BEGIN Records for this exercise

namespace Sys2Proof.Machine

/-! ### One tube's count and condition -/

theorem tube_rawCond (n m : Nat) (c : TubeCond) (s : State) : (rawCond n c s).tube m =
    if m = n ∧ n < s.change.tubes.length then { s.tube n with cond := c } else s.tube m := by
  by_cases hc : (s.tube n).cond = c
  · have hsame : rawCond n c s = s := if_pos hc
    rw [hsame]
    split
    next h => rw [h.1, ← hc]
    next => rfl
  · rw [← tube_modTube n m (fun t => { t with cond := c })]
    refine tube_congr ?_ m
    unfold rawCond
    rw [if_neg hc]
    dsimp only
    split <;> simp

theorem rawCond_length (n : Nat) (c : TubeCond) (s : State) :
    (rawCond n c s).change.tubes.length = s.change.tubes.length := by
  rcases rawCond_tubes n c s with h | h
  · rw [h]
  · rw [h]
    simp [modTube]

section
variable {n : Nat} {s : State} (hn : n < s.change.tubes.length)
include hn

theorem correctCount_tube (w : Correction) (k m : Nat) : (correctCount n w k s).tube m =
    if m = n then { s.tube n with count := k } else s.tube m := by
  have htubes : (correctCount n w k s).change.tubes = (rawCount n k s).change.tubes := rfl
  rw [tube_congr htubes m, tube_rawCount]
  simp only [hn, and_true]

theorem faulted_tube (k m : Nat) : (raiseTubeFault n k (rawCond n .faulted s)).tube m =
    if m = n then { s.tube n with cond := .faulted } else s.tube m := by
  have htubes : (raiseTubeFault n k (rawCond n .faulted s)).change.tubes = (rawCond n .faulted s).change.tubes := rfl
  rw [tube_congr htubes m, tube_rawCond]
  simp only [hn, and_true]

end

theorem correctCount_raises (n : Nat) (w : Correction) (k : Nat) (s : State) : RaisesFirst s (correctCount n w k s)
    .tubeCorrected (some n) (some (pack 0 w.code (s.tube n).count k)) := by
  have hframe := rawCount_alters n k s
  exact raisesFirst_of (u := rawCount n k s) (hframe .events (by decide)) (hframe .seconds (by decide)) (extends_of_same rfl rfl)

theorem raiseTubeFault_raises (n k : Nat) (s : State) :
    RaisesFirst s (raiseTubeFault n k (rawCond n .faulted s)) .tubeFault (some n) (some (pack 0 0 0 k)) := by
  have hframe := rawCond_alters n .faulted s
  exact raisesFirst_of (u := rawCond n .faulted s) (hframe .events (by decide)) (hframe .seconds (by decide))
    (extends_of_same rfl rfl)

theorem RaisesFirst.after {s u t : State} {k : EventKind} {x : Option Nat} {v : Option Word32} (h : RaisesFirst s u k x v)
    (hext : Extends u t) : RaisesFirst s t k x v := fun hlen => (h hlen).trans hext.1

theorem RaisesFirst.before {s u t : State} {k : EventKind} {x : Option Nat} {v : Option Word32} (h : RaisesFirst u t k x v)
    (hevents : u.events = s.events) (hseconds : u.seconds = s.seconds) : RaisesFirst s t k x v := by
  unfold RaisesFirst at *
  rwa [hevents, hseconds] at h

/-! ### The tests of R38 -/

/-- What the tests leave of the tubes: the first that matches decides. -/
structure Reconciled (n : Nat) (r : TubeRec) (x : TubeState) (s t : State) : Prop where
  others : ∀ m, m ≠ n → t.tube m = s.tube m
  disagree : x.full.accepted = some true ∧ 0 < r.lowMark ∧ x.low.accepted = some false →
    (t.tube n).count = x.count ∧ (t.tube n).cond = (if x.cond = .ok then .faulted else x.cond) ∧
    (x.cond = .ok → RaisesFirst s t .tubeFault (some n) (some (pack 0 0 0 0)))
  agree : ¬(x.full.accepted = some true ∧ 0 < r.lowMark ∧ x.low.accepted = some false) → (t.tube n).cond = x.cond ∧
    (x.full.accepted = some true → x.count < r.capacity → (t.tube n).count = r.capacity ∧
      RaisesFirst s t .tubeCorrected (some n) (some (pack 0 2 x.count r.capacity))) ∧
    (¬(x.full.accepted = some true ∧ x.count < r.capacity) →
      (x.low.accepted = some false → 0 < r.lowMark → r.lowMark ≤ x.count → (t.tube n).count = r.lowMark - 1 ∧
        RaisesFirst s t .tubeCorrected (some n) (some (pack 0 3 x.count (r.lowMark - 1)))) ∧
      (x.low.accepted = some true → x.count < r.lowMark → (t.tube n).count = r.lowMark ∧
        RaisesFirst s t .tubeCorrected (some n) (some (pack 0 3 x.count r.lowMark))) ∧
      ((x.low.accepted = none ∨ r.lowMark = 0 ∨ (x.low.accepted = some false ∧ x.count < r.lowMark) ∨
        (x.low.accepted = some true ∧ r.lowMark ≤ x.count)) → (t.tube n).count = x.count))

/-- The tests as one choice. -/
theorem reconcile_eq (n : Nat) (s : State) : reconcile n s =
    if (s.tube n).full.accepted = some true ∧ 0 < (s.tables.tube n).lowMark ∧ (s.tube n).low.accepted = some false then
      if (s.tube n).cond = .ok then raiseTubeFault n 0 (rawCond n .faulted s) else s
    else if (s.tube n).full.accepted = some true ∧ (s.tube n).count < (s.tables.tube n).capacity then
      correctCount n .fullSensor (s.tables.tube n).capacity s
    else if 0 < (s.tables.tube n).lowMark ∧ (s.tube n).low.accepted = some false ∧
        (s.tables.tube n).lowMark ≤ (s.tube n).count then correctCount n .lowSensor ((s.tables.tube n).lowMark - 1) s
    else if 0 < (s.tables.tube n).lowMark ∧ (s.tube n).low.accepted = some true ∧
        (s.tube n).count < (s.tables.tube n).lowMark then correctCount n .lowSensor (s.tables.tube n).lowMark s
    else s := by
  unfold reconcile
  simp only [Bool.and_eq_true, beq_iff_eq, decide_eq_true_eq, and_assoc]

theorem reconcile_length (n : Nat) (s : State) : (reconcile n s).change.tubes.length = s.change.tubes.length := by
  have hcorrect (w : Correction) (k : Nat) : (correctCount n w k s).change.tubes.length = s.change.tubes.length := by
    have htubes : (correctCount n w k s).change.tubes = (rawCount n k s).change.tubes := rfl
    rw [htubes, rawCount_tubes]
    simp [modTube]
  rw [reconcile_eq]
  split_ifs
  · exact rawCond_length n .faulted s
  · rfl
  · exact hcorrect _ _
  · exact hcorrect _ _
  · exact hcorrect _ _
  · rfl

/-- The tests leave the sensors. -/
theorem reconcile_sensors {n : Nat} {s : State} (hn : n < s.change.tubes.length) :
    ((reconcile n s).tube n).full = (s.tube n).full ∧ ((reconcile n s).tube n).low = (s.tube n).low := by
  have hcorrect (w : Correction) (k : Nat) : ((correctCount n w k s).tube n).full = (s.tube n).full ∧
      ((correctCount n w k s).tube n).low = (s.tube n).low := by
    rw [correctCount_tube hn, if_pos rfl]
    exact ⟨rfl, rfl⟩
  rw [reconcile_eq]
  split_ifs
  · rw [faulted_tube hn, if_pos rfl]
    exact ⟨rfl, rfl⟩
  · exact ⟨rfl, rfl⟩
  · exact hcorrect _ _
  · exact hcorrect _ _
  · exact hcorrect _ _
  · exact ⟨rfl, rfl⟩

/-- Tests that correct the count. -/
theorem reconciled_correct {n : Nat} {s : State} (hn : n < s.change.tubes.length) {r : TubeRec} {w : Correction} {k : Nat}
    (hdis : ¬((s.tube n).full.accepted = some true ∧ 0 < r.lowMark ∧ (s.tube n).low.accepted = some false))
    (hfull : (s.tube n).full.accepted = some true → (s.tube n).count < r.capacity → w.code = 2 ∧ k = r.capacity)
    (hlow : ¬((s.tube n).full.accepted = some true ∧ (s.tube n).count < r.capacity) →
      ((s.tube n).low.accepted = some false → 0 < r.lowMark → r.lowMark ≤ (s.tube n).count → w.code = 3 ∧ k = r.lowMark - 1) ∧
      ((s.tube n).low.accepted = some true → (s.tube n).count < r.lowMark → w.code = 3 ∧ k = r.lowMark) ∧
      ¬((s.tube n).low.accepted = none ∨ r.lowMark = 0 ∨ ((s.tube n).low.accepted = some false ∧ (s.tube n).count < r.lowMark) ∨
        ((s.tube n).low.accepted = some true ∧ r.lowMark ≤ (s.tube n).count))) :
    Reconciled n r (s.tube n) s (correctCount n w k s) := by
  have hraises := correctCount_raises n w k s
  have htube : (correctCount n w k s).tube n = { s.tube n with count := k } := (correctCount_tube hn w k n).trans (if_pos rfl)
  refine ⟨fun m hm => (correctCount_tube hn w k m).trans (if_neg hm), fun h => absurd h hdis, fun _ => ⟨?_, ?_, fun hnot =>
    ⟨fun h1 h2 h3 => ?_, fun h1 h2 => ?_, fun h => ?_⟩⟩⟩
  · rw [htube]
  · intro h1 h2
    obtain ⟨hcode, rfl⟩ := hfull h1 h2
    rw [htube, ← hcode]
    exact ⟨rfl, hraises⟩
  · obtain ⟨hcode, rfl⟩ := (hlow hnot).1 h1 h2 h3
    rw [htube, ← hcode]
    exact ⟨rfl, hraises⟩
  · obtain ⟨hcode, rfl⟩ := (hlow hnot).2.1 h1 h2
    rw [htube, ← hcode]
    exact ⟨rfl, hraises⟩
  · exact absurd h (hlow hnot).2.2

END Records for this exercise

## [Work item]
Copy only this part of the entries above: the line with "one choice. -/", the line with "correctCount n .fullSensor", and the lines between, all exactly as written.

## [Task result]
/-- The tests as one choice. -/
theorem reconcile_eq (n : Nat) (s : State) : reconcile n s =
    if (s.tube n).full.accepted = some true ∧ 0 < (s.tables.tube n).lowMark ∧ (s.tube n).low.accepted = some false then
      if (s.tube n).cond = .ok then raiseTubeFault n 0 (rawCond n .faulted s) else s
    else if (s.tube n).full.accepted = some true ∧ (s.tube n).count < (s.tables.tube n).capacity then
      correctCount n .fullSensor (s.tables.tube n).capacity s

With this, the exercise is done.